How do I force two arrays to be equal for use in pyplot?

I'm trying to plot a simple moving averages function but the resulting array is a few numbers short of the full sample size. How do I plot such a line alongside a more standard line that extends for the full sample size? The code below results in this error message:
ValueError: x and y must have same first dimension, but have shapes (96,) and (100,)
This is using standard matplotlib.pyplot. I've tried just deleting X values using remove and del as well as switching all arrays to numpy arrays (since that's the output format of my moving averages function) then tried adding an if condition to the append in the while loop but neither has worked.
import random
import matplotlib
import matplotlib.pyplot as plt
import numpy as np
def movingaverage(values, window):
weights = np.repeat(1.0, window) / window
smas = np.convolve(values, weights, 'valid')
return smas
sampleSize = 100
min = -10
max = 10
window = 5
vX = np.array([])
vY = np.array([])
x = 0
val = 0
while x < sampleSize:
val += (random.randint(min, max))
vY = np.append(vY, val)
vX = np.append(vX, x)
x += 1
plt.plot(vX, vY)
plt.plot(vX, movingaverage(vY, window))
plt.show()
Expected results would be two lines on the same graph - one a simple moving average of the other.
Just change this line to the following:
smas = np.convolve(values, weights,'same')
The 'valid' option, only convolves if the window completely covers the values array. What you want is 'same', which does what you are looking for.
Edit: This, however, also comes with its own issues as it acts like there are extra bits of data with value 0 when your window does not fully sit on top of the data. This can be ignored if chosen, as is done in this solution, but another approach is to pad the array with specific values of your choosing instead (see Mike Sperry's answer).
Here is how you would pad a numpy array out to the desired length with 'nan's (replace 'nan' with other values, or replace 'constant' with another mode depending on desired results)
https://docs.scipy.org/doc/numpy/reference/generated/numpy.pad.html
import numpy as np
bob = np.asarray([1,2,3])
alice = np.pad(bob,(0,100-len(bob)),'constant',constant_values=('nan','nan'))
So in your code it would look something like this:
import random
import matplotlib
import matplotlib.pyplot as plt
import numpy as np
def movingaverage(values,window):
weights = np.repeat(1.0,window)/window
smas = np.convolve(values,weights,'valid')

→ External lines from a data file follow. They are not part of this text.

-- ==== Sys2Proof/Machine/TempCodec.lean ====
section
/-! DEFINITION. The temperature register codec (spec/44_temperature_codec.md). There is no encode (R273). -/

namespace Sys2Proof.Machine

/-- `temp_dec`: quarter degrees Celsius, the fraction added to the signed integer part (R270, R271). -/
def tempDec (s : List Byte) : Except Error Int :=
  match s with
  | [b0, b1] => .ok (4 * sext8 b0 + (b1.extractLsb' 6 2).toNat)
  | _ => .error (lengthError .temperature 2 s)

/-- TEMP_DEC (R270). -/
def execTempDec (bs : List Byte) (s : State) : Outcome := .next (s.respond (responseOf .temperature (tempDec bs)))

end Sys2Proof.Machine
end

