-- ==== Sys2Proof/Machine/Core.lean ====
section
/-! DEFINITION. The machine as the host's interface takes it. -/

def Sys2Proof.core : Host.Core :=
  { State := Sys2Proof.Machine.State
    Fault := Sys2Proof.Machine.Fault
    Refusal := Sys2Proof.Machine.Refusal
    step := Sys2Proof.Machine.step
    reset := Sys2Proof.Machine.State.reset }
end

shorted = int((100-len(smas))/2)
print(shorted)
smas = np.pad(smas,(shorted,shorted),'constant',constant_values=('nan','nan'))
return smas
sampleSize = 100
min = -10
max = 10
window = 5
vX = np.array([])
vY = np.array([])
x = 0
val = 0
while x < sampleSize:
val += (random.randint(min,max))
vY = np.append(vY,val)
vX = np.append(vX,x)
x += 1
plt.plot(vX,vY)
plt.plot(vX,(movingaverage(vY,window)))
plt.show()
To answer your basic question, the key is to take a slice of the x-axis appropriate to the data of the moving average. Since you have a convolution of 100 data elements with a window of size 5, the result is valid for the last 96 elements. You would plot it like this:
plt.plot(vX[window - 1:], movingaverage(vY, window))
That being said, your code could stand to have some optimization done on it. For example, numpy arrays are stored in fixed size static buffers. Any time you do append or delete on them, the entire thing gets reallocated, unlike Python lists, which have amortization built in. It is always better to preallocate if you know the array size ahead of time (which you do).

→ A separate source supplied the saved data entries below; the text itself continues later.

/-! ### The codecs -/

/-- R115: a codec request (opcode byte bit 7 = 0) runs in every state, responds with a value that no state has a part in,
issues no transaction and changes nothing but the response port. -/
def Obligations.CodecRequestsOnlyRespond : Prop :=
  ∀ i : Instr, (encode i).op.extractLsb' 7 1 = 0#1 → ∃ r, ∀ s : State, exec i s = .next (put s [.respond r])

/-- R140: BCD_ENC packs the tens digit in the high nibble and the ones digit in the low one; RangeError(value) exactly
below 0 and above 99. -/
def Obligations.BcdEncPacksDigitsOrRangeError : Prop :=
  ∀ (v : Int) (s : State), Encodes (.bcdEnc v) 0x01 (.fi v) ∧
    (0 ≤ v → v ≤ 99 → ∃ b : Byte, exec (.bcdEnc v) s = .next (put s [.respond (.ok (.byte b))]) ∧
      ((b.extractLsb' 4 4).toNat : Int) = v / 10 ∧ ((b.extractLsb' 0 4).toNat : Int) = v % 10) ∧
    (v < 0 ∨ 99 < v → exec (.bcdEnc v) s = .next (put s [.respond (.err (.range .value))]))

/-- R145: BCD_DEC reads ten times the high nibble plus the low one; FormatError(Bcd, 0) exactly when a nibble exceeds 9.
Inside a register codec the same failure is reported with that codec's register and byte index. -/
def Obligations.BcdDecReadsDigitsOrFormatError : Prop :=
  (∀ (reg : RegName) (idx : Nat) (row : FieldRow) (b : Byte), bcdDec (b &&& row.val) = none →
    decodeField reg idx row b = .error (.format reg idx)) ∧
  ∀ (b : Byte) (s : State), Encodes (.bcdDec b) 0x02 (.fb b) ∧
    (b.toNat / 16 ≤ 9 → b.toNat % 16 ≤ 9 →
      exec (.bcdDec b) s = .next (put s [.respond (.ok (.int (10 * (b.toNat / 16) + b.toNat % 16)))])) ∧
    (9 < b.toNat / 16 ∨ 9 < b.toNat % 16 → exec (.bcdDec b) s = .next (put s [.respond (.err (.format .bcd 0))]))

/-- R146, R147, R148: the round trips of the BCD codec both ways, and the count of the bytes that decode. -/
def Obligations.BcdRoundTripsBothWays : Prop :=
  (∀ v : Int, 0 ≤ v → v ≤ 99 → ∃ b, bcdEnc v = .ok b ∧ bcdDec b = some v) ∧
    (∀ (b : Byte) (v : Int), bcdDec b = some v → bcdEnc v = .ok b ∧ 0 ≤ v ∧ v ≤ 99) ∧
    ((List.range 256).filter fun n => (bcdDec (BitVec.ofNat 8 n)).isSome).length = 100

/-- R160, R161, R162: TIME_ENC on every calendar time and century base: the RangeError of the first field out of range in
the check order, or the image with the century bit of the year's window. -/
def Obligations.TimeEncImageOrFirstRangeError : Prop :=
  ∀ (t : CalendarTime) (c0 : Int) (s : State), Encodes (.timeEnc t c0) 0x10 (.fte t c0) ∧
    exec (.timeEnc t c0) s = .next (put s [.respond (match firstBadTimeField t c0 with
      | some f => .err (.range f)
      | none => .ok (.bytes (bytesOf (timeImageInts t c0))))])

/-- R166, R167, R168, R169, R170: TIME_DEC on every byte list and century base, against the tables of R166. -/
def Obligations.TimeDecFollowsFieldTables : Prop :=
  ∀ (bs : List Byte) (c0 : Int) (s : State), Encodes (.timeDec bs c0) 0x11 (.ftd bs c0) ∧
    exec (.timeDec bs c0) s = .next (put s [.respond (timeDecResponse bs c0)])

/-- R172: decoding the image of a valid time gives the time back. -/
def Obligations.TimeRoundTripFromTimes : Prop :=
  ∀ (t : CalendarTime) (c0 : Int), Valid t c0 → ∃ img, timeEnc t c0 = .ok img ∧ timeDec img.toList c0 = .ok t

/-- R174: every accepted image is canonical, and encoding is a bijection from the valid times onto the accepted images. -/
def Obligations.AcceptedTimeImagesAreCanonical : Prop :=
  (∀ (bs : List Byte) (c0 : Int) (t : CalendarTime), timeDec bs c0 = .ok t →
    Valid t c0 ∧ ∃ img, timeEnc t c0 = .ok img ∧ img.toList = bs) ∧
  (∀ (t u : CalendarTime) (c0 : Int) (img : Vector Byte 7), timeEnc t c0 = .ok img → timeEnc u c0 = .ok img → t = u) ∧
  (∀ (t : CalendarTime) (c0 : Int) (img : Vector Byte 7), timeEnc t c0 = .ok img → ∃ u, timeDec img.toList c0 = .ok u)

/-- R176: the century base moves the year of a success and nothing else. -/
def Obligations.CenturyBaseOnlyMovesTheYear : Prop :=
  (∀ (bs : List Byte) (c0 c1 : Int), timeDec bs c1 =
    (timeDec bs c0).map fun t => { t with year := t.year - c0 + c1 }) ∧
  (∀ (t : CalendarTime) (c0 c1 : Int) (f : FieldName), f ≠ .year →
    (timeEnc t c0 = .error (.range f) ↔ timeEnc t c1 = .error (.range f)))

/-- R200: STATUS_ENC puts each flag in its bit and zero in bits 6:4. -/
def Obligations.StatusEncPlacesFlags : Prop :=
  ∀ (f : StatusFlags) (s : State), Encodes (.statusEnc f) 0x20 (.fsf f) ∧ ∃ b : Byte, exec (.statusEnc f) s = .next (put s [.respond (.ok (.byte b))]) ∧
    b.toNat = 128 * f.osf.toNat + 8 * f.en32khz.toNat + 4 * f.bsy.toNat + 2 * f.a2f.toNat + f.a1f.toNat

/-- R201: STATUS_DEC extracts the five flags of a single byte, and fails on every other length. -/
def Obligations.StatusDecExtractsFlags : Prop :=
  (∀ bs, Encodes (.statusDec bs) 0x21 (.fs bs)) ∧
  (∀ (b : Byte) (s : State), ∃ f, exec (.statusDec [b]) s = .next (put s [.respond (.ok (.status f))]) ∧
    f.osf.toNat = bitNat b 7 ∧ f.en32khz.toNat = bitNat b 3 ∧ f.bsy.toNat = bitNat b 2 ∧ f.a2f.toNat = bitNat b 1 ∧
    f.a1f.toNat = bitNat b 0) ∧
  (∀ (bs : List Byte) (s : State), bs.length ≠ 1 →
    exec (.statusDec bs) s = .next (put s [.respond (.err (.format .status (min bs.length 1)))]))

/-- R202, R204: the status codec is exact on its five fields and drops bits 6:4, and the oscillator-stop clear is
`b & 0x0F`. -/
def Obligations.StatusCodecLaws : Prop :=
  (∀ f : StatusFlags, statusDec [statusEnc f] = .ok f) ∧
  (∀ (b : Byte) (f : StatusFlags), statusDec [b] = .ok f →
    statusEnc f = b &&& 0x8F ∧ statusClearOsf b = statusEnc { f with osf := 0 } ∧ statusClearOsf b = b &&& 0x0F)

/-- R205: CONTROL_ENC puts each field in its place. -/
def Obligations.ControlEncPlacesFields : Prop :=
  ∀ (f : ControlFlags) (s : State), Encodes (.controlEnc f) 0x22 (.fcf f) ∧ ∃ b : Byte, exec (.controlEnc f) s = .next (put s [.respond (.ok (.byte b))]) ∧
    b.toNat = 128 * f.eosc.toNat + 64 * f.bbsqw.toNat + 32 * f.conv.toNat + 8 * f.rs.toNat + 4 * f.intcn.toNat +
      2 * f.a2ie.toNat + f.a1ie.toNat

/-- R206: CONTROL_DEC extracts the fields of a single byte, and fails on every other length. -/
def Obligations.ControlDecExtractsFields : Prop :=
  (∀ bs, Encodes (.controlDec bs) 0x23 (.fs bs)) ∧
  (∀ (b : Byte) (s : State), ∃ f, exec (.controlDec [b]) s = .next (put s [.respond (.ok (.control f))]) ∧
    f.eosc.toNat = bitNat b 7 ∧ f.bbsqw.toNat = bitNat b 6 ∧ f.conv.toNat = bitNat b 5 ∧
    f.rs.toNat = 2 * bitNat b 4 + bitNat b 3 ∧ f.intcn.toNat = bitNat b 2 ∧ f.a2ie.toNat = bitNat b 1 ∧
    f.a1ie.toNat = bitNat b 0) ∧
  (∀ (bs : List Byte) (s : State), bs.length ≠ 1 →
    exec (.controlDec bs) s = .next (put s [.respond (.err (.format .control (min bs.length 1)))]))

/-- R207: the control codec is a bijection between ControlFlags and Byte. -/
def Obligations.ControlCodecIsBijective : Prop :=
  (∀ f : ControlFlags, controlDec [controlEnc f] = .ok f) ∧
  (∀ (b : Byte) (f : ControlFlags), controlDec [b] = .ok f → controlEnc f = b)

Secondly, running an explicit loop is rarely necessary. You are generally better off using the under-the-hood loops implemented at the lowest level in the numpy functions instead. This is called vectorization. Random number generation, cumulative sums and incremental arrays are all fully vectorized in numpy. In a more general sense, it's usually not very effective to mix Python and numpy computational functions, including random.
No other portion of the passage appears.